* Work request: In the data that follows, find the line containing "t => exact ih t"; then quote that line and every line after it, exactly, through the last one.

··· Given data

-- ==== Sys2Proof/Laws/Outside.lean ====
section
/-!
SUPPORT. No operation reads what waits outside the block: each gives the same result whatever events wait
(00_scope.md R3).
-/
namespace Sys2Proof.Machine

/-- The state with other events waiting. -/
def withInputs (q : List Event) (s : State) : State := { s with inputs := q }

/-- The outcome with other events waiting. -/
def outcomeWith (q : List Event) (r : Result) : Result := andThen r (fun t => .next (withInputs q t))

@[simp] theorem outcomeWith_next (q : List Event) (s : State) : outcomeWith q (.next s) = .next (withInputs q s) := rfl
@[simp] theorem outcomeWith_refused (q : List Event) (e : Refusal) : outcomeWith q (.refused e) = .refused e := rfl

theorem setTrack_with (q : List Event) (e : TrackEntry) (s : State) :
    setTrack e (withInputs q s) = withInputs q (setTrack e s) := by
  simp only [setTrack, apply_ite (withInputs q)]; rfl
theorem refreshTrack_with (q : List Event) (s : State) :
    refreshTrack (withInputs q s) = withInputs q (refreshTrack s) := by
  unfold refreshTrack
  rw [show trackForSector (withInputs q s) (withInputs q s).play.sector = trackForSector s s.play.sector from rfl]
  split
  · exact setTrack_with ..
  · simp only [apply_ite (withInputs q)]; rfl

theorem pollTick_with (q : List Event) (s : State) : pollTick (withInputs q s) = withInputs q (pollTick s) := by
  simp only [pollTick, apply_ite (withInputs q)]
  rw [show ({ withInputs q s with outputs := (withInputs q s).outputs ++ pollOutputs (withInputs q s) } : State) = withInputs q { s with outputs := s.outputs ++ pollOutputs s } from rfl]
  generalize ({ s with outputs := s.outputs ++ pollOutputs s } : State) = s
  rw [show ticking (withInputs q s) = ticking s from rfl]
  congr 1
  unfold pollArm
  rw [show (withInputs q s).play.status = s.play.status from rfl]
  split <;> try rfl
  · simp only [tickReadingToc, apply_ite (withInputs q)]
    simp only [finishToc, ← refreshTrack_with]; rfl
  · simp only [tickSeeking, apply_ite (withInputs q)]
    simp only [finishSeek, ← refreshTrack_with]; rfl
  · simp only [tickPlaying, endTest, apply_ite (withInputs q)]
    by_cases h : pollAdvances s = true
    · have h' : pollAdvances (withInputs q s) = true := h
      simp only [h, h', if_true]
      rw [show setSector ((withInputs q s).play.sector + 1) (withInputs q s) = withInputs q (setSector (s.play.sector + 1) s) from rfl, refreshTrack_with]
      rfl
    · have h' : ¬ pollAdvances (withInputs q s) = true := h
      simp only [h, h']
      rfl

theorem advance_with (q : List Event) (s : State) : advance (withInputs q s) = withInputs q (advance s) := by
  unfold advance
  rw [show trackForSector (withInputs q s) ((withInputs q s).play.sector + 1) = trackForSector s (s.play.sector + 1) from rfl]
  split
  · rw [setTrack_with]; rfl
  · rfl

theorem stepSample_with (q : List Event) (e : TrackEntry) (s : State) :
    stepSample e (withInputs q s) = withInputs q (stepSample e s) := by
  simp only [stepSample, apply_ite (withInputs q), ← advance_with]; rfl

theorem audioTick_with (q : List Event) (io : TrackIo) (s : State) :
    audioTick io (withInputs q s) = withInputs q (audioTick io s) := by
  unfold audioTick
  rw [show audioEntry (withInputs q s) = audioEntry s from rfl]
  split
  · rename_i e _
    rw [stepSample_with]; rfl
  · rfl

theorem audioEvent_with (q : List Event) (io : TrackIo) (s : State) :
    audioEvent io (withInputs q s) = withInputs q (audioEvent io s) := by
  simp only [audioEvent, keepOffsetRange, audioTick_with, apply_ite (withInputs q)]; rfl

theorem buildAbs_with (q : List Event) (s : State) : buildAbs (withInputs q s) = outcomeWith q (buildAbs s) := by
  unfold buildAbs
  rw [show (withInputs q s).play.sector = s.play.sector from rfl]
  split <;> rfl

theorem exec_with (q : List Event) (i : Instr) (s : State) : exec i (withInputs q s) = outcomeWith q (exec i s) := by
  cases i with
  | requestAbs => exact buildAbs_with q (refreshStatus s)
  | driveStatus =>
    simp only [exec, execDriveStatus, apply_ite (outcomeWith q)]
    congr 1
    simp only [repeatReport, apply_ite (outcomeWith q), ← buildAbs_with]
    rfl
  | requestTstart a b => 
    simp only [exec, execRequestTstart]
    rw [show (withInputs q s).disc = s.disc from rfl]
    split <;> rfl
  | _ => rfl

theorem execute_with (q : List Event) (s : State) : execute (withInputs q s) = outcomeWith q (execute s) := by
  simp only [execute, runPacket]
  rw [show (withInputs q s).cmd = s.cmd from rfl, show (withInputs q s).cfg = s.cfg from rfl]
  split
  · rfl
  · rename_i i _
    rw [exec_with]; cases exec i s <;> rfl

theorem writeByte_with (q : List Event) (a : Nat) (b : Byte) (s : State) :
    writeByte a b (withInputs q s) = outcomeWith q (writeByte a b s) := by
  unfold writeByte
  rw [show (withInputs q s).cfg = s.cfg from rfl]
  split <;> try rfl
  simp only [writeCmd, apply_ite (outcomeWith q), ← execute_with]; rfl

theorem writeBytes_with (q : List Event) (l : List (Nat × Byte)) (s : State) :
    writeBytes l (withInputs q s) = outcomeWith q (writeBytes l s) := by
  induction l generalizing s with
  | nil => rfl
  | cons x l ih =>
    simp only [writeBytes, writeByte_with]
    cases writeByte x.1 x.2 s with
    | next t => exact ih t
    | fault e => cases e
    | refused e => rfl

end Sys2Proof.Machine
end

······

* Exercise response:
    | next t => exact ih t
    | fault e => cases e
    | refused e => rfl

end Sys2Proof.Machine
end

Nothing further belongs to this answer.